> EXERCISE DETAILS
Report each line of the data that contains the string "filter".

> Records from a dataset
╭──

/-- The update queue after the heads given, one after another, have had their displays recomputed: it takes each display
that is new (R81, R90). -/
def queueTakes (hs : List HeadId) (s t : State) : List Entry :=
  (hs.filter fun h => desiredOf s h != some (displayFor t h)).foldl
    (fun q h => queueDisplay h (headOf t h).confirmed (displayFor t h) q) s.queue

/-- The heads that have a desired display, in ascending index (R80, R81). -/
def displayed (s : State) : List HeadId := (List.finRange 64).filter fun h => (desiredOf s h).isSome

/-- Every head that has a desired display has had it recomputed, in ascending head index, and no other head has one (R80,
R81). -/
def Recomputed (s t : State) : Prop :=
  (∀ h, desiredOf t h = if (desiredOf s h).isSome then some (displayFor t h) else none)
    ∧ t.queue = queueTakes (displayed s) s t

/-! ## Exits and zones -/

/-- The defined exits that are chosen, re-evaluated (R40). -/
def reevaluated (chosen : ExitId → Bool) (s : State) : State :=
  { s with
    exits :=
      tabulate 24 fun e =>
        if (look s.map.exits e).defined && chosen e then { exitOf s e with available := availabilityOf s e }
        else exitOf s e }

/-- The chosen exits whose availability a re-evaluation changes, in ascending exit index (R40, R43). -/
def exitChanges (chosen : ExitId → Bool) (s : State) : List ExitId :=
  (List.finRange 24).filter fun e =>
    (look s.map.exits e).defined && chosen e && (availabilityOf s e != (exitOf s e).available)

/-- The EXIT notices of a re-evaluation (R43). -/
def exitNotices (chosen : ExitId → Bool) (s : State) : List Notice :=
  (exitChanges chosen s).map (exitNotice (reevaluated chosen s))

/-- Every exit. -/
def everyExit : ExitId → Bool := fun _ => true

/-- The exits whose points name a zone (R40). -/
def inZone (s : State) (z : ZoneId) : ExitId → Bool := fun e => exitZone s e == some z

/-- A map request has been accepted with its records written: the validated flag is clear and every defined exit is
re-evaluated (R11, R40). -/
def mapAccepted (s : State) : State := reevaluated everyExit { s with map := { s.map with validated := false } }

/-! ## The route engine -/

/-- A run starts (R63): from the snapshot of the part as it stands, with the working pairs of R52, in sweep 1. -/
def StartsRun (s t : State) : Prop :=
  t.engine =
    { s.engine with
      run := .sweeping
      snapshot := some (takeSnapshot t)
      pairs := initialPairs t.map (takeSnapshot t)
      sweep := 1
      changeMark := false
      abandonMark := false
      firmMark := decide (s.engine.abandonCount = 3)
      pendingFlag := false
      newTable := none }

╰──

> SOLVED EXERCISE
  (hs.filter fun h => desiredOf s h != some (displayFor t h)).foldl
def displayed (s : State) : List HeadId := (List.finRange 64).filter fun h => (desiredOf s h).isSome
  (List.finRange 24).filter fun e =>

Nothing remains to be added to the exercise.